Он перестал читать свои лекции, но его слушатели-студенты почувствовали такую пустоту в стенах университета, вызванную его отсутствием, что решили обратиться к нему с письмом. Они просили его ни больше ни меньше как о том, чтобы он разрешил им продолжать слушать курс средней истории у него на дому. Они писали: «Мы с грустным чувством говорили себе: печатные руководства и исторические сочинения останутся с нами везде и всегда, но не везде и не всегда будем мы иметь возможность слушать Грановского…»
Быть может, это было несколько эгоистично со стороны студентов, но больного профессора тронуло желание горы идти к Магомету, раз Магомет не мог сам идти к горе, и лекции по средней истории продолжались у него на квартире.

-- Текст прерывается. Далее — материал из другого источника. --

/-- A peer part behind a port, as far as this part sees it: its memory by address, the 1 GiB ranges it admits, first and
count (R371), its GEOM.STEP, and the partitions that migrate between the two and are there now (R352). -/
structure Peer where
  mem : List Host.Cell := []
  admits : Nat × Nat := (0, 0)
  step : Byte := Config.geomStep
  parcels : List Parcel := []
deriving DecidableEq, Repr

/-- A message posted on a peer port (R350). -/
structure Msg where
  port : Nat
  forfeit : Bool
  tick : DWord
deriving DecidableEq, Repr

/-- An MSI-X message raised: function, vector, tick (R328, R353, R368). -/
structure Irq where
  fn : Option Nat
  vector : Nat
  tick : DWord
deriving DecidableEq, Repr

/-- A hardware queue slot in use: partition, queue, credit (R310, R312). -/
structure HwSlot where
  part : Nat
  queue : Nat
  credit : Nat
deriving DecidableEq, Repr

/-- A rail's PWR and OP (Table 25-2). -/
structure Rail where
  pwr : Nat := 0
  op : Nat := 0
deriving DecidableEq, Repr

/-- BOOTST.STATE (R372). -/
inductive Boot where
  | rom | running | recovery
deriving DecidableEq, Repr

/-- The next move of the part: a step of the table, the issue of one pipe (with the mask word at which
a pre-emption stops the instruction, if any, R183), `n` cycles of a core passing, or a line leaving an
instruction cache. -/
inductive Move where
  | event (i : Instr)
  | issue (core pipe : Nat) (stopAt : Option Nat)
  | cycles (core n : Nat)
  | dropCode (core line : Nat)
deriving DecidableEq, Repr

/-- The state of the part. Tables hold what differs from the record's default. `poisoned` gives the detail code of each
uncorrectable word (Table 23-2), `unfound` those of them that nothing outside a task has met yet (R375), `throttled` of how many cycles in sixteen a partition's issue is withheld (R355), `powers` each
partition's power in W (R361), `railAt` and
`alignAt` the ticks of the last rail update and alignment step (R355, R362), `hostRead` the link and data of the last read. -/
structure State where
  tick : DWord := 0
  agenda : List Move := []
  cur : Option Nat := none
  moment : Nat := 0
  fresh : Nat := 0
  turn : Nat := 0
  mem : List Host.Cell := []
  owners : Tab Nat := []
  relSig : Tab Sig := []
  poisoned : Tab Nat := []
  unfound : List Nat := []
  cores : Tab Core := []
  clusters : Tab Cluster := []
  teams : Tab Team := []
  blocks : Tab Block := []
  tasks : Tab Task := []
  nextKey : Nat := 0
  launches : Tab Launch := []
  nextLaunch : Nat := 0
  parts : Tab Part := []
  domains : Tab Domain := []
  dieDom : Tab Nat := []
  edges : Tab Edge := []
  hwSlots : Tab HwSlot := []
  lastServed : Nat := 63
  irqs : List Irq := []
  hostRead : Option (Nat × DWord) := none
  peers : Tab Peer := []
  outbox : List Msg := []
  peerShadows : Tab (Tab Shadow) := []
  boot : Boot := .rom
  svn : BitVec 16 := Config.fusedSvn
  fwImage : Option (List Byte) := none
  image : List Byte := []
  rails : Tab Rail := []
  pkgPwr : Nat := 0
  pkgThr : Bool := false
  throttled : Tab Nat := []
  powers : Tab Nat := []
  railAt : DWord := 0
  alignAt : DWord := 0
  slew : Nat := 4
  tsyncErr : Bool := false
  tsyncPort : Nat := 0
  tsyncAlign : Bool := false
  floors : Tab Word := []
  peerAcc : Tab DWord := []
  cecnt : DWord := 0
  pfBox : Mailbox := {}
deriving DecidableEq, Repr
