-- ==== Sys2Proof/Machine/Memory.lean ====
section
/-! DEFINITION. Sys2Proof/Machine/Memory.lean: device memory in canonical form, its words and their homes, translation
and lease checks, routes across the dies, versions, registration, caches, fleeting tiles and scratch. A LOCATION is a
byte address with its home: a device physical address of the part, or, past 2^44, an address of the peer
behind port `n - 1` at `n * 2^44` (R371). A WORD NUMBER is a location divided by 4. -/
namespace Sys2Proof.Machine

/-! ## Bytes and words -/

/-- Rising addresses from a bound, no entry equal to what an unlisted address reads as. -/
def Memory.wfAbove : Nat → List Host.Cell → Bool
  | _, [] => true
  | lo, (a, b) :: t => decide (lo ≤ a) && b != Config.powerOnByte && Memory.wfAbove (a + 1) t
/-- The canonical form of a memory. -/
def Memory.wf (m : List Host.Cell) : Bool := Memory.wfAbove 0 m

/-- The byte at an address. -/
def Memory.get : List Host.Cell → Nat → Byte
  | [], _ => Config.powerOnByte
  | (k, v) :: t, a => if k = a then v else Memory.get t a

/-- Writes one byte, keeping the canonical form. -/
def Memory.put : List Host.Cell → Nat → Byte → List Host.Cell
  | [], a, b => if b = Config.powerOnByte then [] else [(a, b)]
  | (k, v) :: t, a, b =>
    if k = a then (if b = Config.powerOnByte then t else (a, b) :: t)
    else if a < k then (if b = Config.powerOnByte then (k, v) :: t else (a, b) :: (k, v) :: t)
    else (k, v) :: Memory.put t a b

/-- Little-endian bytes of a number. -/
def bytesOf (n v : Nat) : List Byte := (List.range n).map (fun i => BitVec.ofNat 8 (v / 2 ^ (8 * i)))
/-- The number little-endian bytes hold. -/
def natOfBytes : List Byte → Nat
  | [] => 0
  | b :: t => b.toNat + 256 * natOfBytes t

/-- The word at word number `w`. -/
def Memory.word (m : List Host.Cell) (w : Nat) : Word :=
  BitVec.ofNat 32 (natOfBytes ((List.range 4).map (fun i => Memory.get m (4 * w + i))))
/-- Writes bytes from an address up. -/
def Memory.putBytes (m : List Host.Cell) : Nat → List Byte → List Host.Cell
  | _, [] => m
  | a, b :: t => Memory.putBytes (Memory.put m a b) (a + 1) t
/-- Writes the word at word number `w`. -/
def Memory.setWord (m : List Host.Cell) (w : Nat) (v : Word) : List Host.Cell :=
  Memory.putBytes m (4 * w) (bytesOf 4 v.toNat)

/-- Word numbers of one home: 2^44 bytes. -/
def homeWords : Nat := 2 ^ 42

/-- The word its home LLC holds. -/
def State.peek (s : State) (w : Nat) : Word :=
  if w < homeWords then Memory.word s.mem w
  else Memory.word (Tab.get s.peers {} (w / homeWords - 1)).mem (w % homeWords)

/-- Writes a word at its home; the one writer of device memory. A poisoned word written whole is poisoned no more (R375, log 7). -/
def State.poke (s : State) (w : Nat) (v : Word) : State :=
  if w < homeWords then
    { s with mem := Memory.setWord s.mem w v, poisoned := Tab.erase s.poisoned w }
  else
    let ps := Tab.upd s.peers {} (w / homeWords - 1)
      (fun p => { p with mem := Memory.setWord p.mem (w % homeWords) v })
    { s with peers := ps }

/-- The byte at a location. -/
def State.peekByte (s : State) (loc : Nat) : Byte := (s.peek (loc / 4)).extractLsb' (8 * (loc % 4)) 8
/-- A word with the byte of a location replaced. -/
def setByteIn (w : Word) (i : Nat) (b : Byte) : Word :=
  (w &&& ~~~(0xFF#32 <<< (8 * (i % 4)))) ||| (b.setWidth 32 <<< (8 * (i % 4)))
/-- A write of a part of a word leaves a word in error in error (R375, log 7). -/
def State.keepPoison (s old : State) (w : Nat) : State :=
  match Tab.get? old.poisoned w with
  | some d => { s with poisoned := Tab.set s.poisoned w d }
  | none => s
/-- Writes one byte at its home. -/
def State.pokeByte (s : State) (loc : Nat) (b : Byte) : State :=
  (s.poke (loc / 4) (setByteIn (s.peek (loc / 4)) loc b)).keepPoison s (loc / 4)
/-- Bytes at consecutive locations. -/
def State.peekBytes (s : State) (loc n : Nat) : List Byte := (List.range n).map (fun i => s.peekByte (loc + i))
/-- Words all of whose bytes have been written are in error no more (R375, log 7). -/
def State.heal (s : State) (locs : List Nat) : State :=
  { s with poisoned := s.poisoned.filter (fun e => !(List.range 4).all (fun i => locs.contains (4 * e.1 + i))) }
/-- Bytes with their locations, from one up. -/
def bytesAt (loc : Nat) (l : List Byte) : List (Nat × Byte) := ((List.range l.length).zip l).map (fun e => (loc + e.1, e.2))
/-- Writes bytes at consecutive locations. -/
def State.pokeBytes (s : State) (loc : Nat) (l : List Byte) : State :=
  ((bytesAt loc l).foldl (fun s e => s.pokeByte e.1 e.2) s).heal ((bytesAt loc l).map (·.1))

/-! ## Rows of words -/

/-- Word `l` of a row (R4). -/
def rowWord (r : Row) (l : Nat) : Word := r.extractLsb' (32 * l) 32
/-- A row with word `l` replaced. -/
def rowSet (r : Row) (l : Nat) (v : Word) : Row :=
  (r &&& ~~~((0xFFFFFFFF#1024) <<< (32 * l))) ||| (v.setWidth 1024 <<< (32 * l))
/-- The row of 32 words. -/
def rowOf (f : Nat → Word) : Row :=
  (List.range 32).foldl (fun r l => r ||| ((f l).setWidth 1024 <<< (32 * l))) 0
/-- The line of 32 words at its home. -/
def State.peekLine (s : State) (line : Nat) : Row := rowOf (fun i => s.peek (32 * line + i))

/-! ## Records of the state -/

def State.core (s : State) (c : Nat) : Core := Tab.get s.cores {} c
def State.setCore (s : State) (c : Nat) (x : Core) : State := { s with cores := Tab.set s.cores c x }
def State.cluster (s : State) (n : Nat) : Cluster := Tab.get s.clusters {} n
def State.setCluster (s : State) (n : Nat) (x : Cluster) : State := { s with clusters := Tab.set s.clusters n x }
def State.team? (s : State) (k : Nat) : Option Team := Tab.get? s.teams k
def State.setTeam (s : State) (k : Nat) (t : Team) : State := { s with teams := Tab.set s.teams k t }
def State.block? (s : State) (b : Nat) : Option Block := Tab.get? s.blocks b
def State.setBlock (s : State) (b : Nat) (x : Block) : State := { s with blocks := Tab.set s.blocks b x }
def State.task? (s : State) (k : Nat) : Option Task := Tab.get? s.tasks k
def State.setTask (s : State) (k : Nat) (x : Task) : State := { s with tasks := Tab.set s.tasks k x }
def State.part (s : State) (p : Nat) : Part := Tab.get s.parts {} p
def State.setPart (s : State) (p : Nat) (x : Part) : State := { s with parts := Tab.set s.parts p x }
def State.updPart (s : State) (p : Nat) (f : Part → Part) : State := s.setPart p (f (s.part p))
def State.edge (s : State) (d e : Nat) : Edge := Tab.get s.edges {} (4 * d + e)
def State.setEdge (s : State) (d e : Nat) (x : Edge) : State := { s with edges := Tab.set s.edges (4 * d + e) x }
def State.domain (s : State) (d : Nat) : Domain := Tab.get s.domains {} d
def State.setDomain (s : State) (d : Nat) (x : Domain) : State := { s with domains := Tab.set s.domains d x }
/-- Bank `b` of a cluster. -/
def Cluster.bank (c : Cluster) (b : Nat) : Bank := Tab.get c.banks {} b
def Cluster.setBank (c : Cluster) (b : Nat) (x : Bank) : Cluster := { c with banks := Tab.set c.banks b x }
/-- Raises an MSI-X message (R368). -/
def State.irq (s : State) (fn : Option Nat) (v : Nat) : State :=
  { s with irqs := s.irqs ++ [{ fn := fn, vector := v, tick := s.tick }] }
/-- Words are read that no task reads: an uncorrectable error met there for the first time raises vector 2 of the physical function
(R375, log 7). -/
def State.finds (s : State) (f : Nat → Bool) : State :=
  if s.unfound.any (fun w => f w && (Tab.get? s.poisoned w).isSome) then
    { s with unfound := s.unfound.filter (fun w => !f w) }.irq none 2
  else s
/-- The same of the words of `n` bytes from a location on. -/
def State.findsAt (s : State) (loc n : Nat) : State :=
  s.finds (fun w => decide (loc / 4 ≤ w) && decide (4 * w < loc + n))

/-- Team slots of the part. A spilled team keeps its key, raised by a multiple of this that its number gives (R346). -/
def slotKeys : Nat := 16384
/-- The key of a team is that of a spilled team. -/
def isSpilled (k : Nat) : Bool := decide (slotKeys ≤ k)
/-- The key a team has while it is spilled. -/
def spillKey (uid k : Nat) : Nat := slotKeys * (uid + 1) + k % slotKeys
/-- The core of a team slot key, and the slot's number on it (R46). -/
def coreOf (k : Nat) : Nat := k % slotKeys / 32
def slotOf (k : Nat) : Nat := k % 32
/-- The cluster of a core (R26). -/
def clusterOf (c : Nat) : Nat := c / 32
/-- The die of a core (R13). -/
def dieOf (c : Nat) : Nat := c / 64

/-! ## Stops, addresses, leases, translation, routes -/

/-- How a body ends that does not complete: it waits, in a state kept; it is stopped between two passes
(R183); or it faults, where a request refused at an edge names the edge (R33). -/
inductive Stop where
  | stopped (s : State)
  | wait (s : State) (w : Wait)
  | fault (cls detail : Nat) (addr : DWord) (edge : Option (Nat × Nat))

/-- A body's result. -/
abbrev Act := Except Stop

/-- A fault with an address. -/
def faultAt {α : Type} (cls detail : Nat) (addr : DWord) : Act α := .error (.fault cls detail addr none)
/-- The illegal-operation fault; details of Table 23-2. -/
def illegal {α : Type} (detail : Nat) : Act α := .error (.fault 6 detail 0 none)
/-- Raises the illegal-operation fault on a condition. -/
def illegalIf (c : Bool) (detail : Nat) : Act Unit := if c then illegal detail else pure ()

/-- R206: bits 63:57 all equal bit 56. -/
def canonical (a : DWord) : Bool := field a 56 8 == 0 || field a 56 8 == 255

def Task.det (tk : Task) : Bool := tk.lr.det
/-- The lease that holds a virtual byte address. -/
def Task.leaseOf (tk : Task) (va : Nat) : Option Lease :=
  tk.leases.find? (fun l => decide (l.base ≤ va) && decide (va < l.base + l.len))
/-- R341: the undo area. -/
def Task.inUndo (tk : Task) (va : Nat) : Bool :=
  decide (tk.lr.undo.toNat ≤ va) && decide (va < tk.lr.undo.toNat + tk.lr.vbudget)
/-- R292: the slice of a `sliced` lease that block `b` owns holds the address. -/
def Task.ownSlice (tk : Task) (l : Lease) (b va : Nat) : Bool :=
  let z := l.len / tk.lr.grid
  decide (l.base + b * z ≤ va) && decide (va < l.base + (b + 1) * z)

/-- The lease check of one word (R206, R285, R291, R292, R341): class and detail of its fault, or the lease. -/
def Task.checkWord (tk : Task) (b : Nat) (write : Bool) (va : Nat) : Except (Nat × Nat) Lease :=
  if tk.inUndo va then .error (2, 1)
  else match tk.leaseOf va with
    | none => .error (2, 1)
    | some l =>
      if write && !l.rw then .error (2, 2)
      else if tk.det && l.sliced && !tk.ownSlice l b va then .error (2, 3)
      else .ok l

/-- A field of PEERWIN (R371). -/
def peerLoc (win : Tab DWord) (dpa : Nat) : Nat :=
  match win.find? (fun e => bit e.2 63 && field e.2 30 10 == dpa / 2 ^ 30) with
  | some e => (field e.2 51 5 + 1) * 2 ^ 44 + field e.2 20 10 * 2 ^ 30 + dpa % 2 ^ 30
  | none => dpa

/-- The pinned translation of a virtual byte address (R319). -/
def Task.pinOf (tk : Task) (va : Nat) : Option Pin :=
  tk.pins.find? (fun p => decide (p.va ≤ va) && decide (va < p.va + p.size))
/-- The location of a virtual byte address. -/
def State.locate (s : State) (tk : Task) (va : Nat) : Option Nat :=
  (tk.pinOf va).map (fun p => peerLoc (s.part tk.part).peerWin (p.dpa + (va - p.va)))

/-- The die that serves a location (R13, R25). -/
def dieOfLoc (loc : Nat) : Nat := if loc < 2 ^ 44 then loc / 2 ^ 37 % 8 else (loc / 2 ^ 44 - 1) / 4 % 8
/-- One hop toward a die, column first, then row (R16): the edge left by (E 0, W 1, S 2, N 3) and the next die. -/
def hop (d t : Nat) : Nat × Nat :=
  if d % 4 < t % 4 then (0, d + 1) else if t % 4 < d % 4 then (1, d - 1)
  else if d < t then (2, d + 4) else (3, d - 4)
/-- The edge opposite to an edge. -/
def opposite (e : Nat) : Nat := if e % 2 == 0 then e + 1 else e - 1
/-- The first edge on the route that does not read open (R32, R33); at most four hops. -/
def State.blockedEdge (s : State) (t : Nat) : Nat → Nat → Option (Nat × Nat)
  | 0, _ => none
  | n + 1, d =>
    if d = t then none
    else
      let (e, d') := hop d t
      if (s.edge d e).state ≠ .opened then some (d, e)
      else if (s.edge d' (opposite e)).state ≠ .opened then some (d', opposite e)
      else s.blockedEdge t n d'

/-- A peer admits a location (R371). -/
def State.peerAdmits (s : State) (loc : Nat) : Bool :=
  loc < 2 ^ 44 ||
    (let a := (Tab.get s.peers {} (loc / 2 ^ 44 - 1)).admits
     let g := loc % 2 ^ 44 / 2 ^ 30
     decide (a.1 ≤ g) && decide (g < a.1 + a.2))

/-- The request of a core's die for a location reaches its home, or the fault of R33 and R371. Its response comes back whatever
edges are on its own way: the manual refuses requests only (R16, R32, log 94). -/
def State.reach (s : State) (die : Nat) (loc : Nat) (addr : DWord) : Act Unit :=
  match s.blockedEdge (dieOfLoc loc) 5 die with
  | some e => .error (.fault 1 4 addr (some e))
  | none => if s.peerAdmits loc then pure () else faultAt 1 4 addr

/-- A refused request is counted at its edge (R33, Table 1-7). -/
def State.countRefusal (s : State) (e : Option (Nat × Nat)) : State :=
  match e with
  | none => s
  | some (d, n) =>
    let x := s.edge d n
    s.setEdge d n { x with count := x.count + 1, ovf := x.ovf || x.count == BitVec.allOnes 31 }

/-- The virtual cluster of a physical cluster in a partition (R27, R348). -/
def Part.vcluster (p : Part) (c : Nat) : Nat :=
  ((List.range p.ncl).find? (fun v => field p.cltab (4 * v) 4 == c)).getD 0
/-- The physical clusters of a partition (R348). -/
def Part.clusterList (p : Part) : List Nat := (List.range p.ncl).map (fun v => field p.cltab (4 * v) 4)
/-- The base of the private area of the team in slot `k` (R304). -/
def State.privateBase (s : State) (tk : Task) (k : Nat) : Nat :=
  tk.lr.privBase.toNat + tk.lr.privSize *
    (1024 * (s.part tk.part).vcluster (clusterOf (coreOf k)) + k % 1024)

/-! ## Versions (R340 to R342) -/

/-- A table of shadows with the shadow of a write of a word (R340). -/
def State.shadowOf (s : State) (m : Tab Shadow) (w : Nat) : Tab Shadow :=
  let sh := (Tab.get? m (w / 32)).getD { prior := s.peekLine (w / 32), mask := 0, stamp := s.moment }
  Tab.set m (w / 32) { sh with mask := sh.mask ||| (1#32 <<< (w % 32)) }
/-- The shadow of a task's first write to a line, or the further word in its mask (R340). -/
def State.shadowWord (s : State) (task w : Nat) : State :=
  match s.task? task with
  | none => s
  | some tk =>
    s.setTask task { tk with shadows := s.shadowOf tk.shadows w, shadowLines := insertNew tk.shadowLines (w / 32) }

На это полушепотом пожаловалась Елизавета Богдановна, встретив Волжинского в прихожей.
— Когда же они приходят? — справился Волжинский.
— Да вот через каких-нибудь полчаса и сойдутся! — прошептала она с тоской, вытянув к нему тощую, тонкую шею, и умоляла его без слов, одним только долгим и унылым взглядом больших выпуклых и выцветших глаз, окруженных сильной синевою, чтобы он тоже не засиживался у больного и не волновал его излишне разговором.
Волжинский понял этот взгляд и постарался успокоить ее:
— Я всего на пять минут, не больше…
— Вы-то что же, вы его не утомите, на это я надеюсь, — зашептала она, — а вот студенты!.. Набьется их полный кабинет; Тимоша потом, после лекции, вынужден ложиться в постель, — так это его утомляет… А тут еще и форточку после них приходится открывать, проветривать…
В кабинете Грановского Волжинский старался, после шепота Елизаветы Богдановны, говорить сдержанно и негромко, но больной, видимо, не хотел признавать себя больным, тем более что своего ученика, почитателя и помощника не видел он уже недели две, и как раз в такое волнующее время.
— Что говорят о новом царе, Николай Михайлович? — обратился он к гостю сейчас же после первых двух-трех фраз о здоровье.
— Что же я знаю, сидя тут, в Москве? — пожал плечами Волжинский.
— Ну, все-таки! Подумаешь, что Москва это какой-нибудь Якутск! Вы — в Москве, а я — в своей квартире, это разница! Говорят же что-нибудь о новом царе?
— Говорят, будто часто он плачет, больше я ничего не слыхал. Вот, например, прощался с кадетами, как начальник военно-учебных заведений, и проливал слезы. Кажется, об этом было даже напечатано в «Пчеле»[51]
.— Конечно, было в «Пчеле», и я уж читал это! Тоже, сообщил новость! А не слыхали ли, как он насчет амнистии декабристам, какие еще остались в ссылке? И насчет этих вот еще несчастных петрашевцев…
— Ну, кто же об этом будет думать сейчас?